- **PROBLEM DETAILS**: Reproduce word for word the lines between those holding "(k + 1) rest" and "(base + 1) n", inclusive, and nothing else from the data below.

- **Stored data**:
>>>
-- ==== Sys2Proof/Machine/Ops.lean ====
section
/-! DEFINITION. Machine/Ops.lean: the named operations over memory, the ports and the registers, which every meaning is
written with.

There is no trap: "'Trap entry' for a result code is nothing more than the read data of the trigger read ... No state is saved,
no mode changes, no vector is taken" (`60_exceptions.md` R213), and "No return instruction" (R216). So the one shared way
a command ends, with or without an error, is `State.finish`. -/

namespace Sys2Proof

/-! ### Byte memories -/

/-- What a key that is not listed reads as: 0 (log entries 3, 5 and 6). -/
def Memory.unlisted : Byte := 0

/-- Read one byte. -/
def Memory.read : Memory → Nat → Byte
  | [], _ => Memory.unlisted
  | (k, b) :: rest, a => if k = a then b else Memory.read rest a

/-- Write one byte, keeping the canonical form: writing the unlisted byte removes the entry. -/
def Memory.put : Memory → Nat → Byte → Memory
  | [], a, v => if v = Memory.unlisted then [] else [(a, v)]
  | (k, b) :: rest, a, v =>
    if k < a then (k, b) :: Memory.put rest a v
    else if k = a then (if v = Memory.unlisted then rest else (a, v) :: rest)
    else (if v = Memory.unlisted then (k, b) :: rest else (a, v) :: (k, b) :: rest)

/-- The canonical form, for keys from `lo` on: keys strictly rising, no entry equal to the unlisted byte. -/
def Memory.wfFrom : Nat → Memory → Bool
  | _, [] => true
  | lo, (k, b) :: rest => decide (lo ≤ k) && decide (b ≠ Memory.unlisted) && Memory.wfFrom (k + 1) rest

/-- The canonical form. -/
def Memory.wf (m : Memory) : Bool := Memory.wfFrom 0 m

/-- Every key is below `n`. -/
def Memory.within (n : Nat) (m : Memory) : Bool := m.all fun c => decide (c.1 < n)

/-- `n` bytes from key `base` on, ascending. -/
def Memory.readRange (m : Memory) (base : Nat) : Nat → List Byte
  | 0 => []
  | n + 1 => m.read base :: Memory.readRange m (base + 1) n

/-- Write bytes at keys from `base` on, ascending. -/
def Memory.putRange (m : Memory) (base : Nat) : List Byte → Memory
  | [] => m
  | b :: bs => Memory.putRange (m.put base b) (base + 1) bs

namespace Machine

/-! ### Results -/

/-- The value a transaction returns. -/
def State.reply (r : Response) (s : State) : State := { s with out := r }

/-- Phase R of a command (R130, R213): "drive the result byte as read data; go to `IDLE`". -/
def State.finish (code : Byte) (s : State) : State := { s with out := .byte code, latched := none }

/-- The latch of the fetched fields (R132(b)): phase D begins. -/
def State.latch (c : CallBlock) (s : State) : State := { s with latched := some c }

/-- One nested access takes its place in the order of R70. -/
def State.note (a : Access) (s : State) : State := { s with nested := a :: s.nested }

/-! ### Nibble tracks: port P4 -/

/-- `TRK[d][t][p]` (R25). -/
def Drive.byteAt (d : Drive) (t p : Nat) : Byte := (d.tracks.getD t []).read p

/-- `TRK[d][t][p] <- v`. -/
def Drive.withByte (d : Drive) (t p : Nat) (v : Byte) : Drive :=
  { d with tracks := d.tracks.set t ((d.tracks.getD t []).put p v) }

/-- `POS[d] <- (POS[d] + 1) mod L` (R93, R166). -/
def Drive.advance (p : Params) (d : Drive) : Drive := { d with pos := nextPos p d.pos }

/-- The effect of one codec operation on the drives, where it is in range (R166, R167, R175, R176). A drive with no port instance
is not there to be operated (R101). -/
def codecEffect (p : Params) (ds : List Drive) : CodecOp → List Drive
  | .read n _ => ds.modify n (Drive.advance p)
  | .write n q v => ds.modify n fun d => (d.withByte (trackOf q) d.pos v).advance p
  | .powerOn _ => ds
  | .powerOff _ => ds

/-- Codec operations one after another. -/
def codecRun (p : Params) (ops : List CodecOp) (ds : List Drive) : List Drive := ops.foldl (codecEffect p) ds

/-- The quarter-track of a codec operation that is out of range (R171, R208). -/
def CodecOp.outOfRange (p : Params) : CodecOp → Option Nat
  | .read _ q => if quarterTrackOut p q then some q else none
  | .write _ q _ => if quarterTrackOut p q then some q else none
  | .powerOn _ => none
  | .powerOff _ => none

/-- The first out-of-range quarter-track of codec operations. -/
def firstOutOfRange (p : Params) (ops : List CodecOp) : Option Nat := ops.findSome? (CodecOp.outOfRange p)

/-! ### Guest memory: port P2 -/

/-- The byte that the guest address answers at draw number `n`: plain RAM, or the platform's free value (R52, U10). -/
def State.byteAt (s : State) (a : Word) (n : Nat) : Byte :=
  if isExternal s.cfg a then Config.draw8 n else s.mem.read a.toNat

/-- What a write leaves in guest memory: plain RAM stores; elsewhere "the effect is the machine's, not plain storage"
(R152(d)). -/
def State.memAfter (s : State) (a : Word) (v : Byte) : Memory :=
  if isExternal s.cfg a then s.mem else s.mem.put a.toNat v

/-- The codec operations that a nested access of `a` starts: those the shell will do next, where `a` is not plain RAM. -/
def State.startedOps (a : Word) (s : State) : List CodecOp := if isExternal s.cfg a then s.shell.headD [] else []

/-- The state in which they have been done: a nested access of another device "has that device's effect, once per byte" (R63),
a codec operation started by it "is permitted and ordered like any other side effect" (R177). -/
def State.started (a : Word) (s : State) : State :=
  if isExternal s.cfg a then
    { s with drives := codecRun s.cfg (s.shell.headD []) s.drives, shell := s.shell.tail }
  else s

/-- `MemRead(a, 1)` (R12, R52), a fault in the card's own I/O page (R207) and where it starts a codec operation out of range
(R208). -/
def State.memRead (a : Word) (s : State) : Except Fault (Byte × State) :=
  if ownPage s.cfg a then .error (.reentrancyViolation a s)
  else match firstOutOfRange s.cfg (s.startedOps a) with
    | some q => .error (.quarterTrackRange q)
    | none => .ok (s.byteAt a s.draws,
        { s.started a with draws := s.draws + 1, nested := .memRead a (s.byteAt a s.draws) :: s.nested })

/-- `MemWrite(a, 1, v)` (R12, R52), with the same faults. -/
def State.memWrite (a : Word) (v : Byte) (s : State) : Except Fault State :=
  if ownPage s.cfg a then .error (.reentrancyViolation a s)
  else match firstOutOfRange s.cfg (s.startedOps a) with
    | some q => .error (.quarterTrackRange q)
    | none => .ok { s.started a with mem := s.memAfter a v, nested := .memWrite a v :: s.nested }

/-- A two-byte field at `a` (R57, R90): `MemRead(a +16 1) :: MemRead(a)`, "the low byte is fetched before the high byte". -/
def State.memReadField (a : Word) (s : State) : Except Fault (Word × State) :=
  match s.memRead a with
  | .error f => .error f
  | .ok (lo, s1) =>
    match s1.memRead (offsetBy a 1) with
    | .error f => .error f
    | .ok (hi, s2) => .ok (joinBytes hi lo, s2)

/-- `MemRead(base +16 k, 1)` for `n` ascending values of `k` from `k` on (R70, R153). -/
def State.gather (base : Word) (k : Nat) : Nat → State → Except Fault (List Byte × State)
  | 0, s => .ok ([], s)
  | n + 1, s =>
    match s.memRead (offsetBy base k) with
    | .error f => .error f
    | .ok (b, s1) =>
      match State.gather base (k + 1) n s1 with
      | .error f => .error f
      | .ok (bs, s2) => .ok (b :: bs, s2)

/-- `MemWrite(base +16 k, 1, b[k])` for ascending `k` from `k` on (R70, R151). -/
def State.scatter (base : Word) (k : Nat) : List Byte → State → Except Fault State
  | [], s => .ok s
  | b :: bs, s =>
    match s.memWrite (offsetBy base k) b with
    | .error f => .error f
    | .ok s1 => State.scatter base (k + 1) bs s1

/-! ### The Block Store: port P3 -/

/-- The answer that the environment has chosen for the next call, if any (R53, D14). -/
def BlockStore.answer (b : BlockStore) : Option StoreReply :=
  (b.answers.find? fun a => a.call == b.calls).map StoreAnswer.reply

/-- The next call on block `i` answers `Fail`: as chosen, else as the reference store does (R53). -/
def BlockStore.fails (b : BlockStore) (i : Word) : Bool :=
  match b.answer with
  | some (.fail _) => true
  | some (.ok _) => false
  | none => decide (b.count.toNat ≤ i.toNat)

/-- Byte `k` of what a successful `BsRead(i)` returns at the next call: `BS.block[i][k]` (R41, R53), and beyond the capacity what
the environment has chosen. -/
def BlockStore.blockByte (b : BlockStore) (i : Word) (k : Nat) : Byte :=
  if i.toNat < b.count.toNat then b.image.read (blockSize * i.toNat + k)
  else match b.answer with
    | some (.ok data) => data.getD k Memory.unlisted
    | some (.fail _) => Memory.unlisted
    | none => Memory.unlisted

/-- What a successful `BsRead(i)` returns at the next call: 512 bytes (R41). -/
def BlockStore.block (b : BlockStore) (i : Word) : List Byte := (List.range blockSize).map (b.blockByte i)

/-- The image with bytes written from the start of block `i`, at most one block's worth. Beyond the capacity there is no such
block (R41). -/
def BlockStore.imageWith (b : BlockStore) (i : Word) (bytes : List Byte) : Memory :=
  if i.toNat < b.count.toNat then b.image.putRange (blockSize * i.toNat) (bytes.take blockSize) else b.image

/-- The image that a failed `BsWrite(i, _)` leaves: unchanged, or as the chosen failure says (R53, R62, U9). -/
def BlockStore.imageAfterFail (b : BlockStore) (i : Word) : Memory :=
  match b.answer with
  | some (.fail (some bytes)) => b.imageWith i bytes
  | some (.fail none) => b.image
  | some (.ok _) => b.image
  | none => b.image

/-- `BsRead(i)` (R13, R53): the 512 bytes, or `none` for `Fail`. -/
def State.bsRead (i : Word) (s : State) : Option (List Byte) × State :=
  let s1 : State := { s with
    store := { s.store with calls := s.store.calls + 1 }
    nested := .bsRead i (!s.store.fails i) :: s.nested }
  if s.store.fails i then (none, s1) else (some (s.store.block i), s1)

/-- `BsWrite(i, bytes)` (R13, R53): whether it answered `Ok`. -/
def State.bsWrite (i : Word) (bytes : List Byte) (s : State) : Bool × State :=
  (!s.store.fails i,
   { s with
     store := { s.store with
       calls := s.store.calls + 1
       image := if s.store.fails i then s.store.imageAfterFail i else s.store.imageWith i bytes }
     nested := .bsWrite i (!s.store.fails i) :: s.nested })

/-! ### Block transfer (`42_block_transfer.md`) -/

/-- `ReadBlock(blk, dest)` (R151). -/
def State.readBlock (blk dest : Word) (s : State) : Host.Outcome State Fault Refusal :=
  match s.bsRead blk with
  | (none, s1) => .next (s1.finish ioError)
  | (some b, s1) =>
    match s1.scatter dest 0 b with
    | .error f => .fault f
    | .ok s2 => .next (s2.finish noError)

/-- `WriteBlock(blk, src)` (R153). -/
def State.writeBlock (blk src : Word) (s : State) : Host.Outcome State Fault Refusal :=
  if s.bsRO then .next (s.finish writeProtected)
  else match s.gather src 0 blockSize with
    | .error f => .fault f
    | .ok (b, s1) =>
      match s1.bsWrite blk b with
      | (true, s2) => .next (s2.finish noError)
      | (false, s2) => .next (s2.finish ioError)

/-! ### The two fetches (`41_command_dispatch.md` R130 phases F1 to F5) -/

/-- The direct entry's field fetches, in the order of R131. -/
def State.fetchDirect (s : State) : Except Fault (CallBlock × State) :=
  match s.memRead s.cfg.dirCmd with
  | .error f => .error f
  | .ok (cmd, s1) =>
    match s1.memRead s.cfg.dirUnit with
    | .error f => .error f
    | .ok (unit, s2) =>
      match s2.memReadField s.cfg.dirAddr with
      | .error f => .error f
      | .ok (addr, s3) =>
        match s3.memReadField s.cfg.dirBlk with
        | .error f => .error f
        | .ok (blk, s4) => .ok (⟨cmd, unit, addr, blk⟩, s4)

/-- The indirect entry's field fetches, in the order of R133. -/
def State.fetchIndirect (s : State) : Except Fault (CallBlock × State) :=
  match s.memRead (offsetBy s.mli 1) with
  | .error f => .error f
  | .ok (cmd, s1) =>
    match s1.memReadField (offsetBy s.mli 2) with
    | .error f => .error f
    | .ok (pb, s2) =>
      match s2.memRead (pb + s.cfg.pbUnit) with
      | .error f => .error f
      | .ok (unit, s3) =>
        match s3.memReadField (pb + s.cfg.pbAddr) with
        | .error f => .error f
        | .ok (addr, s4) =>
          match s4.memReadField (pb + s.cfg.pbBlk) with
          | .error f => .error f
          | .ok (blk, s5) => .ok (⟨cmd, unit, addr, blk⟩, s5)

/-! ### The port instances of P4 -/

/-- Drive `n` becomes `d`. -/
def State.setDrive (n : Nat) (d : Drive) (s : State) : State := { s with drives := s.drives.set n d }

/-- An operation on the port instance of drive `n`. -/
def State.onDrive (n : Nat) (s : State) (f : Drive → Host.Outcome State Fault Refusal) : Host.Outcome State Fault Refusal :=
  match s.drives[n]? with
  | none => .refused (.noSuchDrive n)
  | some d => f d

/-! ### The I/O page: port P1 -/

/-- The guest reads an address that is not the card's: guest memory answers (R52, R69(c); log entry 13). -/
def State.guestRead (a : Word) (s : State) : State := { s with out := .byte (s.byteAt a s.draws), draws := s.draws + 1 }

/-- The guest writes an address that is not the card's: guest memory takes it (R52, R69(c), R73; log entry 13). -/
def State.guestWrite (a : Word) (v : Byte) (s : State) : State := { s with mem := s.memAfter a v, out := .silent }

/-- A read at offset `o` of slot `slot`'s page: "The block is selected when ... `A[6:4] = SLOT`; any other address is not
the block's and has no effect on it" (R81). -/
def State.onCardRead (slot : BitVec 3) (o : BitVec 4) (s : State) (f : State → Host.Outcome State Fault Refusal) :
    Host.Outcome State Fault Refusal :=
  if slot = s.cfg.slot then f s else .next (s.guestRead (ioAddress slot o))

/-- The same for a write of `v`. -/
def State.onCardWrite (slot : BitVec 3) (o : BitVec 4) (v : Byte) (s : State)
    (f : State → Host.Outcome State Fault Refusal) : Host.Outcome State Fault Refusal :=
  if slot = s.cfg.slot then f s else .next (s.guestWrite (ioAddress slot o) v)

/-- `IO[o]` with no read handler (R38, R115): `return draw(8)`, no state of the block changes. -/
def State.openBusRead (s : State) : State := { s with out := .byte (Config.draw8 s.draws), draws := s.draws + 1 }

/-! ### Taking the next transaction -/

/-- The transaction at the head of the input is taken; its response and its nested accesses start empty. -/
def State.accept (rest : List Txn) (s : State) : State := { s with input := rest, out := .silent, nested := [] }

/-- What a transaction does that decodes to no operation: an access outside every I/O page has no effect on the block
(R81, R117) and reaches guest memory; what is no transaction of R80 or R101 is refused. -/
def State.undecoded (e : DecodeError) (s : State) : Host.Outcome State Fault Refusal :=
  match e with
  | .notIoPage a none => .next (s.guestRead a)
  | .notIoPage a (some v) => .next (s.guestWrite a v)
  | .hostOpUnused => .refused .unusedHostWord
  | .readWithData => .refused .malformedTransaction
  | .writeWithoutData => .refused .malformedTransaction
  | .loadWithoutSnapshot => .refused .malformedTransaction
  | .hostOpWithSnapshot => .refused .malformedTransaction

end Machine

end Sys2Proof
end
<<<
- **ANSWER TO THE EXERCISE**:
  | lo, (k, b) :: rest => decide (lo ≤ k) && decide (b ≠ Memory.unlisted) && Memory.wfFrom (k + 1) rest

/-- The canonical form. -/
def Memory.wf (m : Memory) : Bool := Memory.wfFrom 0 m

/-- Every key is below `n`. -/
def Memory.within (n : Nat) (m : Memory) : Bool := m.all fun c => decide (c.1 < n)

/-- `n` bytes from key `base` on, ascending. -/
def Memory.readRange (m : Memory) (base : Nat) : Nat → List Byte
  | 0 => []
  | n + 1 => m.read base :: Memory.readRange m (base + 1) n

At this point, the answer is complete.